Hanseatic League
Years: 1358 - 1669
The Hanseatic League (also known as the Hanse or Hansa) is a commercial and defensive confederation of merchant guilds and their market towns.
It dominated Baltic maritime trade (c. 1400–1800) along the coast of Northern Europe.
It stretched from the Baltic to the North Sea and inland during the Late Middle Ages and early modern period (c. thirteenth to seventeenth centuries).The League is created to protect economic interests and diplomatic privileges in the cities and countries and along the trade routes the merchants visit.
The Hanseatic cities have their own legal system and furnish their own armies for mutual protection and aid.
Despite this, the organization is not a city-state, nor can it be called a confederation of city-states; only a very small number of the cities within the league enjoy autonomy and liberties comparable to those of a free imperial city.

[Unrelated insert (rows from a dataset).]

/-- What every raise leaves (44 R710). -/
theorem State.raise_ended (s : State) (e : Cause) : State.EndedWith e.result (s.raise e) :=
  ⟨rfl, rfl, rfl, rfl, rfl⟩

/-- A raise leaves the object alone (60 R805). -/
theorem State.raise_sameObject (s : State) (e : Cause) : s.SameObject (s.raise e) :=
  ⟨rfl, rfl, rfl, rfl, rfl, rfl, rfl, rfl⟩

end Sys2Proof.Machine
end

The legacy of the Hansa is remembered today in several names: the German airline Lufthansa (i.e., "Air Hansa"); F.C.
Hansa Rostock; the Hanze University of Applied Sciences, Groningen, in the Netherlands; the Hanze oil production platform (also in the Netherlands); the Hansa Brewery in Bergen; the Hansabank in the Baltic states (now known as Swedbank); and the Hanse Sail in Rostock.
DDG Hansa was a major German shipping company from 1881 until its bankruptcy in 1980.